Treatment of Refractory Angina Pectoris by Shock Wave Therapy

The recruitment status of this study is unknown because the information has not been verified recently.
Verified October 2008 by Universal Research Group.
Recruitment status was  Active, not recruiting
Sponsor:
Collaborator:
UNIQUIP INTERNATIONAL, Pakistan
Information provided by:
Universal Research Group
ClinicalTrials.gov Identifier:
NCT00776568
First received: October 20, 2008
Last updated: NA
Last verified: October 2008
History: No changes posted
  Purpose

The purpose of this study is to determine that extracorporeal shock wave therapy (ESWT) is safe and effective for the treatment of refractory angina pectoris.


Condition Intervention Phase
Angina Pectoris
Procedure: Extra-corporeal shockwave
Drug: Anti-hypertensive drugs
Phase 3

Study Type: Interventional
Study Design: Allocation: Randomized
Endpoint Classification: Safety/Efficacy Study
Intervention Model: Parallel Assignment
Masking: Open Label
Primary Purpose: Treatment
Official Title: Extracorporeal Shock Wave Therapy (ESWT) for the Treatment of Refractory Angina Pectoris

Resource links provided by NLM:


Further study details as provided by Universal Research Group:

Primary Outcome Measures:
  • Alleviation of anginal symptoms [ Time Frame: 06 months ] [ Designated as safety issue: Yes ]

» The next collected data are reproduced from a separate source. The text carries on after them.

-- ==== Sys2Proof/Machine/Cache.lean ====
section
/-! DEFINITION. Lines of a slice (11.1 to 11.5): look-up, protection and victims, one request served at its line,
misses, fills and waiter lists, retires, dead reads and poison; and the accesses that are taken whole at the home
slice (Crown, KV agent, intake engines, host link, DMA and Palm results; log 13). -/

namespace Sys2Proof.Machine

/-! ### The host-line directory (13.3) -/

/-- The 64-byte lines that a range of bytes touches. -/
def lines64 (a n : Nat) : List Nat := (List.range ((a + n + 63) / 64 - a / 64)).map (a / 64 + ·)

/-- Send a back-invalidation of a line: BISnpData when `data`, else BISnpInv (R270). -/
def sendSnp (s : State) (data : Bool) (l : Nat) : State :=
  ({ s with hlk := { s.hlk with biOut := s.hlk.biOut ++ [(data, l, s.now)] } }).emit (.biSnp data l)

/-- A listed line's entry goes; the host is told BISnpInv (R270). -/
def dirInvalidate (s : State) (l : Nat) : State :=
  if s.hlk.dir.contains l then sendSnp { s with hlk := { s.hlk with dir := s.hlk.dir.filter (· != l) } } false l
  else s

/-- BISnpInv of every listed line of a range: a module write, or a module read at class 0 (R270). -/
def dirInvRange (s : State) (a n : Nat) : State := (lines64 a n).foldl dirInvalidate s

/-- A module read of classes 1–7 first recalls every listed line of its range with BISnpData (R270); the
Bool says that nothing is listed, so the read may proceed. -/
def dirRecall (s : State) (a n : Nat) : Bool × State :=
  let ls := (lines64 a n).filter s.hlk.dir.contains
  let s := ls.foldl (fun s l =>
    if s.hlk.biOut.any fun b => b.1 && b.2.1 == l then s else sendSnp s true l) s
  (ls.isEmpty, s)

/-- Before a module read: at class 0 listed lines are invalidated and the read goes on; at other classes it
waits for the recalls. -/
def snoopRead (s : State) (cls a n : Nat) : Bool × State :=
  if cls = 0 then (true, dirInvRange s a n) else dirRecall s a n

/-! ### Line look-up -/

/-- The way that holds a line of a set; a slice-local line's way is fixed. -/
def findWay (sl : Slice) (h : Home) : Option Nat :=
  let L := h.backing / 256
  let here := fun w => let l := sl.line h.set w; l.present && l.no == L
  match h.way with
  | some w => if here w then some w else none
  | none => (List.range 16).find? here

/-- Bytes [off, off + n) as a mask. -/
def maskOf (off n : Nat) : Nat := (2 ^ n - 1) * 2 ^ off

/-- A mask holds every bit of another. -/
def covers (m k : Nat) : Bool := decide (m &&& k = k)

/-- A line has an active miss register (11.3). -/
def Slice.missing (sl : Slice) (L : Nat) : Bool := sl.miss.any fun m => m.line == L

/-- A line is protected within its set (R223). -/
def protectedLine (sl : Slice) (l : Line) : Bool := l.prot || l.poison || sl.missing l.no

/-- The candidate of least age. -/
def oldestOf (sl : Slice) (set : Nat) (ws : List Nat) : Option Nat :=
  ws.foldl (fun best w =>
    match best with
    | none => some w
    | some b => if (sl.line set w).age < (sl.line set b).age then some w else some b) none

/-- Lines of a window held in a slice (SLC_WOCC). -/
def winLines (sl : Slice) (w : Nat) : Nat := (sl.lines.filter fun e => e.2.win == some w).length

/-- Lines of a window held in a half (CACHE_WLINES). -/
def winLinesHalf (s : State) (h w : Nat) : Nat :=
  ((List.range 64).map fun i => winLines (s.slice (64 * h + i)) w).sum

/-- How a new line enters a set. -/
inductive Alloc where
  /-- In this way, after writing back what it holds. -/
  | at_ (way : Nat)
  /-- It is served without allocation. -/
  | bypass
deriving DecidableEq, Repr

/-- Is a persistent window's line allocated as normal (R229)? -/
def demotes (sl : Slice) (set : Nat) (w : Option WinRec) : Bool :=
  match w with
  | some w => w.persistence == 1 && decide (12 ≤ ((List.range 16).filter fun i =>
      (sl.line set i).present && protectedLine sl (sl.line set i)).length)
  | none => false

/-- Choose the place of a missing line (R223, R227, R229); the lines of the counter store, the shadow and the event ring get
none (log 49). -/
def chooseWay (s : State) (n : Nat) (h : Home) (w : Option WinRec) : Alloc :=
  let sl := s.slice n
  match h.way with
  | some way => .at_ way
  | none =>
    if storeOnly (h.backing / 256) then .bypass else
    let all := List.range 16
    let pick := fun ws => match oldestOf sl h.set ws with
      | some x => Alloc.at_ x
      | none => .bypass
    let free := fun (_ : Unit) =>
      match all.find? fun i => !(sl.line h.set i).present with
      | some i => Alloc.at_ i
      | none => pick (all.filter fun i => !protectedLine sl (sl.line h.set i))
    match w with
    | none => free ()
    | some w =>
      if w.persistence = 3 then .bypass
      else
        let half := halfOfSlice n
        let quota := if half = 0 then w.quota0 else w.quota1
        if quota ≠ 0 ∧ quota ≤ winLinesHalf s half w.window then
          pick (all.filter fun i =>
            let l := sl.line h.set i
            l.present && l.win == some w.window && !l.poison && !sl.missing l.no &&
              (!l.prot || w.persistence == 1))
        else free ()

/-- An empty line as it enters a set: recency by its window's setting (Table 11-2). -/
def enterLine (sl : Slice) (h : Home) (w : Option WinRec) (demoted : Bool) (cls : Nat) : Line × Slice :=
  let streaming := match w with
    | some w => w.persistence == 2
    | none => false
  let prot := match w with
    | some w => w.slocal || (w.persistence == 1 && !demoted)
    | none => false
  let age := if streaming then sl.ageLo - 1 else sl.ageHi + 1
  let sl := if streaming then { sl with ageLo := age } else { sl with ageHi := age }
  ({ present := true, no := h.backing / 256, win := w.map (·.window), prot := prot, age := age, cls := cls }, sl)

/-- Evict the line of a way: the valid bytes of a dirty line go to its tier with their mask (R222), in the class of the
request that evicts it (Table 12-7, kind 0x5). `send` takes them there. -/
def evict (send : State → Nat → Nat → Nat → List (Nat × Byte) → State) (s : State) (n set way cls : Nat) : State :=
  let l := (s.slice n).line set way
  let s := s.updSlice n fun sl => sl.setLine set way {}
  if l.present && l.dirty then send s n l.no cls (maskedBytes l.data l.valid 256) else s

/-- Allocate a line: the way it got, none where it is served without allocation. -/
def allocate (send : State → Nat → Nat → Nat → List (Nat × Byte) → State) (s : State) (n : Nat) (h : Home) (w : Option WinRec)
    (cls : Nat) : Option Nat × State :=
  match chooseWay s n h w with
  | .bypass => (none, s)
  | .at_ way =>
    let dem := demotes (s.slice n) h.set w
    let s := evict send s n h.set way cls
    let e := enterLine (s.slice n) h w dem cls
    let sl := e.2.setLine h.set way e.1
    let sl := if dem then { sl with demoted := sat 15 (sl.demoted + 1) } else sl
    (some way, s.setSlice n sl)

Secondary Outcome Measures:
  • The change in SPECT in perfusion from baseline to 6 months post-baseline (17 segments model [ Time Frame: 6 months ] [ Designated as safety issue: Yes ]

Enrollment: 60
Study Start Date: February 2008
Estimated Primary Completion Date: August 2009 (Final data collection date for primary outcome measure)
Arms Assigned Interventions
Active Comparator: 2 Drug: Anti-hypertensive drugs
ACE inhibitors, Ca channel blockers, Beta blockers, Diuretics, Cholesterol lowering agents and/or other drugs used alone or in combination, as prescribed.
Experimental: 1 Procedure: Extra-corporeal shockwave
Low intensity shock waves are applied as 300 shocks per visit for 09 visits. The treatment visit is carried at week 1, 5 and 9.

Detailed Description:

Patients with advanced CAD frequently have limited symptoms with recurrent angina, angina at low work thresholds, breathlessness, and other debilitating conditions. These patients have often been through several "re-do" coronary bypass procedures and multiple percutaneous coronary interventions.

Surgical and interventional options for these patients typically have been exhausted or will result in only partial revascularization. Therefore, therapy remains limited to the use of multiple anti-anginal medications, reduced activity, exertion, and stress level, and significant alteration and limitation of lifestyle.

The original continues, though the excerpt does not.